• [WHAT YOU SHOULD DO]
Once you find the line with "unfold qAdmit" in the entries below, return exactly every line from it through the line with "assumption)))) (by assumption)".

Stored data entries
.....
-- ==== Sys2Proof/Laws/FootQueues.lean ====
section
/-! SUPPORT. Footprints of the operations and meanings of Machine/Queues.lean: each lemma says once which fields of the
state the function can change. -/

namespace Sys2Proof.Machine

open Sys2Proof

theorem same_modQueue (a1 : _) (a2 : _) (s : State) : Same 1099511627776 s (modQueue a1 a2 s) := by
  unfold modQueue
  exact Same.step (upd_queues ..) rfl (Same.refl _ _)

theorem same_modRdr (a1 : _) (a2 : _) (a3 : _) (s : State) : Same 1099511627776 s (modRdr a1 a2 a3 s) := by
  unfold modRdr
  exact Same.step (same_modQueue ..) rfl (Same.refl _ _)

theorem same_chaffSettle (a1 : _) (s : State) : Same 1099511627776 s (chaffSettle a1 s) := by
  unfold chaffSettle
  exact Same.step (same_modQueue ..) rfl (Same.refl _ _)

theorem same_spillEnd (a1 : _) (s : State) : Same 564049465081872 s (spillEnd a1 s) := by
  unfold spillEnd
  exact Same.ite (Same.step (same_memSync ..) rfl (Same.step (same_modQueue ..) rfl (Same.refl _ _))) (Same.refl _ _)

theorem same_release (a1 : _) (s : State) : Same 564049465081872 s (release a1 s) := by
  unfold release
  refine Same.ite (Same.refl _ _) ?_
  extract_lets +onlyGivenNames x1
  clear_value x1
  split
  · exact Same.refl _ _
  · extract_lets +onlyGivenNames x2
    extract_lets +onlyGivenNames x3
    clear_value x3
    extract_lets +onlyGivenNames x4
    clear_value x4
    extract_lets +onlyGivenNames x5
    refine Same.cut (x := x5) ?_ (fun h5 => ?_)
    · unfold x5
      exact Same.step (same_modQueue ..) rfl (Same.refl _ _)
    clear_value x5
    exact Same.step (same_spillEnd ..) rfl (Same.step (same_chaffSettle ..) rfl (by assumption))

theorem same_chaffAdd (a1 : _) (a2 : _) (s : State) : Same 1099511660560 s (chaffAdd a1 a2 s) := by
  unfold chaffAdd
  extract_lets +onlyGivenNames x1
  clear_value x1
  refine Same.ite (Same.step (same_modQueue ..) rfl (Same.refl _ _)) ?_
  refine Same.ite (Same.step (same_raise ..) rfl (Same.step (same_bump ..) rfl (Same.step (same_modQueue ..) rfl (Same.refl _ _)))) ?_
  refine Same.ite (Same.step (same_modQueue ..) rfl (Same.refl _ _)) ?_
  extract_lets +onlyGivenNames x2
  refine Same.cut (x := x2) ?_ (fun h2 => ?_)
  · unfold x2
    exact Same.step (same_setRg ..) rfl (Same.refl _ _)
  clear_value x2
  refine Same.ite (Same.step (same_modQueue ..) rfl (by assumption)) ?_
  split
  · exact Same.step (same_modQueue ..) rfl (by assumption)
  · exact Same.step (same_raise ..) rfl (Same.step (same_bump ..) rfl (Same.step (same_modQueue ..) rfl (by assumption)))

theorem same_countLost (a1 : _) (s : State) : Same 16 s (countLost a1 s) := by
  unfold countLost
  split
  · exact Same.step (same_bump ..) rfl (Same.step (same_bump ..) rfl (Same.refl _ _))
  · exact Same.refl _ _

theorem same_spillWrite (a1 : _) (a2 : _) (a3 : _) (s : State) : Same 288793326105133056 s (spillWrite a1 a2 a3 s) := by
  unfold spillWrite
  exact Same.forN (Same.refl _ _) (fun _ _ => Same.step (same_memPut ..) rfl (Same.refl _ _))

theorem same_commitRec (a1 : _) (a2 : _) (a3 : _) (a4 : _) (s : State) : Same 288794425616793616 s (commitRec a1 a2 a3 a4 s) := by
  unfold commitRec
  extract_lets +onlyGivenNames x1
  clear_value x1
  extract_lets +onlyGivenNames x2
  clear_value x2
  extract_lets +onlyGivenNames x3
  clear_value x3
  extract_lets +onlyGivenNames x4
  refine Same.cut (x := x4) ?_ (fun h4 => ?_)
  · unfold x4
    exact Same.ite (Same.step (same_spillWrite ..) rfl (Same.refl _ _)) (Same.refl _ _)
  clear_value x4
  extract_lets +onlyGivenNames x5
  refine Same.cut (x := x5) ?_ (fun h5 => ?_)
  · unfold x5
    exact Same.step (same_modQueue ..) rfl (by assumption)
  clear_value x5
  extract_lets +onlyGivenNames x6
  refine Same.cut (x := x6) ?_ (fun h6 => ?_)
  · unfold x6
    exact Same.step (same_bump ..) rfl (by assumption)
  clear_value x6
  exact Same.ite (Same.step (same_raise ..) rfl (by assumption)) (by assumption)

theorem same_flushStook (a1 : _) (s : State) : Same 564049465081872 s (flushStook a1 s) := by
  unfold flushStook
  extract_lets +onlyGivenNames x1
  clear_value x1
  extract_lets +onlyGivenNames x2
  clear_value x2
  extract_lets +onlyGivenNames x3
  refine Same.cut (x := x3) ?_ (fun h3 => ?_)
  · unfold x3
    exact Same.step (same_modQueue ..) rfl (Same.refl _ _)
  clear_value x3
  extract_lets +onlyGivenNames x4
  refine Same.cut (x := x4) ?_ (fun h4 => ?_)
  · unfold x4
    exact Same.forL (by assumption) (fun _ _ => Same.step (same_modRdr ..) rfl (Same.refl _ _))
  clear_value x4
  extract_lets +onlyGivenNames x5
  refine Same.cut (x := x5) ?_ (fun h5 => ?_)
  · unfold x5
    exact Same.step (same_spillEnd ..) rfl (Same.step (same_chaffSettle ..) rfl (by assumption))
  clear_value x5
  extract_lets +onlyGivenNames x6
  refine Same.cut (x := x6) ?_ (fun h6 => ?_)
  · unfold x6
    refine Same.foldl (by assumption) (fun _ _ => ?_)
    split
    · exact Same.step (same_chaffAdd ..) rfl (Same.step (same_countLost ..) rfl (Same.refl _ _))
    · exact Same.refl _ _
  clear_value x6
  exact Same.step (same_raise ..) rfl (by assumption)

theorem same_readersTo (a1 : _) (a2 : _) (a3 : _) (s : State) : Same 1099511627776 s (readersTo a1 a2 a3 s) := by
  unfold readersTo
  refine Same.forL (Same.refl _ _) (fun _ _ => ?_)
  extract_lets +onlyGivenNames x1
  clear_value x1
  exact Same.ite (Same.step (same_modRdr ..) rfl (Same.refl _ _)) (Same.refl _ _)

theorem same_discardOldest (a1 : _) (s : State) : Same 564049465081872 s (discardOldest a1 s) := by
  unfold discardOldest
  split
  · exact Same.refl _ _
  · extract_lets +onlyGivenNames x1
    clear_value x1
    extract_lets +onlyGivenNames x2
    refine Same.cut (x := x2) ?_ (fun h2 => ?_)
    · unfold x2
      exact Same.step (same_modQueue ..) rfl (Same.refl _ _)
    clear_value x2
    extract_lets +onlyGivenNames x3
    refine Same.cut (x := x3) ?_ (fun h3 => ?_)
    · unfold x3
      exact Same.step (same_spillEnd ..) rfl (Same.step (same_readersTo ..) rfl (Same.step (same_countLost ..) rfl (by assumption)))
    clear_value x3
    split
    · exact Same.step (same_chaffSettle ..) rfl (Same.step (same_chaffAdd ..) rfl (by assumption))
    · exact Same.step (same_chaffSettle ..) rfl (by assumption)

theorem same_makeRoom (q len n : Nat) (s : State) : Same 564049465081872 s (makeRoom q len n s) := by
  induction n generalizing s with
  | zero => exact Same.refl _ _
  | succ n ih =>
    unfold makeRoom
    exact Same.ite (Same.refl _ _) ((ih _).trans (Same.step (same_discardOldest ..) rfl (Same.refl _ _)))

theorem same_qAdmit (a1 : _) (a2 : _) (a3 : _) (a4 : _) (s : State) : Same 288794425616793616 s (qAdmit a1 a2 a3 a4 s) := by
  unfold qAdmit
  extract_lets +onlyGivenNames x1
  clear_value x1
  extract_lets +onlyGivenNames x2
  refine Same.cut (x := x2) ?_ (fun h2 => ?_)
  · unfold x2
    exact Same.step (same_makeRoom ..) rfl (Same.refl _ _)
  clear_value x2
  extract_lets +onlyGivenNames x3
  refine Same.cut (x := x3) ?_ (fun h3 => ?_)
  · unfold x3
    exact Same.ite (Same.step (same_raise ..) rfl (Same.step (same_setRg ..) rfl (by assumption))) (by assumption)
  clear_value x3
  extract_lets +onlyGivenNames x4
  clear_value x4
  extract_lets +onlyGivenNames x5
  refine Same.cut (x := x5) ?_ (fun h5 => ?_)
  · unfold x5
    split
    · extract_lets +onlyGivenNames x6
      refine Same.cut (x := x6) ?_ (fun h6 => ?_)
      · unfold x6
        exact Same.ite (Same.step (same_raise ..) rfl (Same.step (same_bump ..) rfl (Same.step (same_modQueue ..) rfl (by assumption)))) (by assumption)
      clear_value x6
      exact Same.step (same_commitRec ..) rfl (by assumption)
    · split
      · exact Same.step (same_chaffAdd ..) rfl (Same.step (same_countLost ..) rfl (by assumption))
      · exact (by assumption)
  clear_value x5
  exact Same.ite (Same.step (same_flushStook ..) rfl (by assumption)) (by assumption)

theorem same_readerAt (a1 : _) (a2 : _) (a3 : _) (s : State) : Same 1099511627776 s (readerAt a1 a2 a3 s) := by
  unfold readerAt
  extract_lets +onlyGivenNames x1
  refine Same.cut (x := x1) ?_ (fun h1 => ?_)
  · unfold x1
    exact Same.step (same_modRdr ..) rfl (Same.refl _ _)
  clear_value x1
  exact Same.step (same_modQueue ..) rfl (by assumption)

theorem same_rewind (a1 : _) (a2 : _) (a3 : _) (s : State) : Same 1099511660560 s (rewind a1 a2 a3 s).2 := by
  unfold rewind
  extract_lets +onlyGivenNames x1
  clear_value x1
  extract_lets +onlyGivenNames x2
  clear_value x2
  exact Same.iteSnd (Same.pair (Same.refl _ _)) (Same.iteSnd (Same.iteSnd (Same.pair (Same.step (same_bump ..) rfl (Same.step (same_readerAt ..) rfl (Same.refl _ _)))) (Same.pair (Same.refl _ _))) (Same.iteSnd (Same.pair (Same.step (same_bump ..) rfl (Same.step (same_readerAt ..) rfl (Same.refl _ _)))) (Same.pair (Same.step (same_raise ..) rfl (Same.step (same_bump ..) rfl (Same.step (same_bump ..) rfl (Same.step (same_readerAt ..) rfl (Same.refl _ _))))))))

theorem same_rdrStop (a1 : _) (a2 : _) (s : State) : Same 1099511627776 s (rdrStop a1 a2 s) := by
  unfold rdrStop
  exact Same.step (same_modRdr ..) rfl (Same.refl _ _)

theorem same_rdrStart (a1 : _) (a2 : _) (s : State) : Same 1099511627776 s (rdrStart a1 a2 s) := by
  unfold rdrStart
  extract_lets +onlyGivenNames x1
  clear_value x1
  exact Same.step (same_modRdr ..) rfl (Same.step (same_readerAt ..) rfl (Same.refl _ _))

theorem same_rdrReturn (a1 : _) (a2 : _) (s : State) : Same 1099511660560 s (rdrReturn a1 a2 s) := by
  unfold rdrReturn
  extract_lets +onlyGivenNames x1
  clear_value x1
  extract_lets +onlyGivenNames x2
  clear_value x2
  exact Same.ite (Same.step (same_rdrStart ..) rfl (Same.refl _ _)) (Same.step (same_rdrStart ..) rfl (Same.step (same_rewind ..) rfl (Same.refl _ _)))

theorem same_flushReq (a1 : _) (s : State) : Same 564049465081872 s (flushReq a1 s) := by
  unfold flushReq
  exact Same.ite (Same.step (same_pgError ..) rfl (Same.refl _ _)) (Same.ite (Same.step (same_modQueue ..) rfl (Same.refl _ _)) (Same.step (same_flushStook ..) rfl (Same.refl _ _)))

theorem same_flushSink (a1 : _) (s : State) : Same 8796093022208 s (flushSink a1 s) := by
  unfold flushSink
  exact Same.step (upd_plans ..) rfl (Same.refl _ _)

theorem same_flushWord (a1 : _) (s : State) : Same 572845558104080 s (flushWord a1 s) := by
  unfold flushWord
  extract_lets +onlyGivenNames x1
  clear_value x1
  extract_lets +onlyGivenNames x2
  refine Same.cut (x := x2) ?_ (fun h2 => ?_)
  · unfold x2
    exact Same.step (same_modQueue ..) rfl (Same.refl _ _)
  clear_value x2
  extract_lets +onlyGivenNames x3
  refine Same.cut (x := x3) ?_ (fun h3 => ?_)
  · unfold x3
    refine Same.forL (by assumption) (fun _ _ => ?_)
    extract_lets +onlyGivenNames x4
    clear_value x4
    exact Same.step (same_modRdr ..) rfl (Same.refl _ _)
  clear_value x3
  extract_lets +onlyGivenNames x5
  refine Same.cut (x := x5) ?_ (fun h5 => ?_)
  · unfold x5
    exact Same.step (same_flushSink ..) rfl (Same.step (same_spillEnd ..) rfl (Same.step (same_chaffSettle ..) rfl (by assumption)))
  clear_value x5
  extract_lets +onlyGivenNames x6
  refine Same.cut (x := x6) ?_ (fun h6 => ?_)
  · unfold x6
    refine Same.foldl (by assumption) (fun _ _ => ?_)
    split
    · exact Same.step (same_chaffAdd ..) rfl (Same.step (same_countLost ..) rfl (Same.refl _ _))
    · exact Same.refl _ _
  clear_value x6
  exact Same.step (same_raise ..) rfl (by assumption)

theorem same_flushWrite (a1 : _) (s : State) : Same 572845558104080 s (flushWrite a1 s) := by
  unfold flushWrite
  refine Same.ite (Same.refl _ _) ?_
  split
  · exact Same.step (same_flushReq ..) rfl (Same.refl _ _)
  · exact Same.step (same_flushWord ..) rfl (Same.refl _ _)
  · exact Same.step (same_pgError ..) rfl (Same.refl _ _)

theorem same_rwdGo (s : State) : Same 3298534916112 s (rwdGo s) := by
  unfold rwdGo
  extract_lets +onlyGivenNames x1
  clear_value x1
  extract_lets +onlyGivenNames x2
  clear_value x2
  extract_lets +onlyGivenNames x3
  clear_value x3
  extract_lets +onlyGivenNames x4
  refine Same.cut (x := x4.2) ?_ (fun h4 => ?_)
  · unfold x4
    exact Same.iteSnd (Same.pair (Same.refl _ _)) (Same.step (same_rewind ..) rfl (Same.refl _ _))
  clear_value x4
  extract_lets +onlyGivenNames x5
  refine Same.cut (x := x5) ?_ (fun h5 => ?_)
  · unfold x5
    exact (by assumption)
  clear_value x5
  exact Same.step (upd_rwdSt ..) rfl (by assumption)

theorem same_recUe (a1 : _) (a2 : _) (s : State) : Same 1099511660560 s (recUe a1 a2 s) := by
  unfold recUe
  extract_lets +onlyGivenNames x1
  clear_value x1
  extract_lets +onlyGivenNames x2
  refine Same.cut (x := x2) ?_ (fun h2 => ?_)
  · unfold x2
    exact Same.step (same_modQueue ..) rfl (Same.refl _ _)
  clear_value x2
  split
  · exact Same.step (same_chaffAdd ..) rfl (Same.step (same_countLost ..) rfl (by assumption))
  · exact Same.step (same_countLost ..) rfl (by assumption)

theorem same_execQueFlushStook (a1 : _) (a2 : _) (s : State) : SameO 564049465081872 s (execQueFlushStook a1 a2 s) := by
  unfold execQueFlushStook
  exact SameO.next (Same.ite (same_direct rfl (Same.refl _ _) (fun _ => Same.step (same_flushReq ..) rfl (Same.refl _ _))) (Same.refl _ _))

theorem same_execQueFlushWord (a1 : _) (a2 : _) (s : State) : SameO 572845558104080 s (execQueFlushWord a1 a2 s) := by
  unfold execQueFlushWord
  exact SameO.next (Same.ite (same_direct rfl (Same.refl _ _) (fun _ => Same.step (same_flushWord ..) rfl (Same.refl _ _))) (Same.refl _ _))

theorem same_execQueRwdGo (a1 : _) (s : State) : SameO 3298534916112 s (execQueRwdGo a1 s) := by
  unfold execQueRwdGo
  exact SameO.next (same_direct rfl (Same.refl _ _) (fun _ => Same.step (same_rwdGo ..) rfl (Same.refl _ _)))

theorem same_execStookFlushEffect (a1 : _) (s : State) : SameO 564049465081872 s (execStookFlushEffect a1 s) := by
  unfold execStookFlushEffect
  exact SameO.ite (SameO.next (Same.step (same_flushStook ..) rfl (Same.refl _ _))) (SameO.next (Same.refl _ _))

end Sys2Proof.Machine
end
.....
• [OUTPUT FOR THIS EXERCISE]
  unfold qAdmit
  extract_lets +onlyGivenNames x1
  clear_value x1
  extract_lets +onlyGivenNames x2
  refine Same.cut (x := x2) ?_ (fun h2 => ?_)
  · unfold x2
    exact Same.step (same_makeRoom ..) rfl (Same.refl _ _)
  clear_value x2
  extract_lets +onlyGivenNames x3
  refine Same.cut (x := x3) ?_ (fun h3 => ?_)
  · unfold x3
    exact Same.ite (Same.step (same_raise ..) rfl (Same.step (same_setRg ..) rfl (by assumption))) (by assumption)
  clear_value x3
  extract_lets +onlyGivenNames x4
  clear_value x4
  extract_lets +onlyGivenNames x5
  refine Same.cut (x := x5) ?_ (fun h5 => ?_)
  · unfold x5
    split
    · extract_lets +onlyGivenNames x6
      refine Same.cut (x := x6) ?_ (fun h6 => ?_)
      · unfold x6
        exact Same.ite (Same.step (same_raise ..) rfl (Same.step (same_bump ..) rfl (Same.step (same_modQueue ..) rfl (by assumption)))) (by assumption)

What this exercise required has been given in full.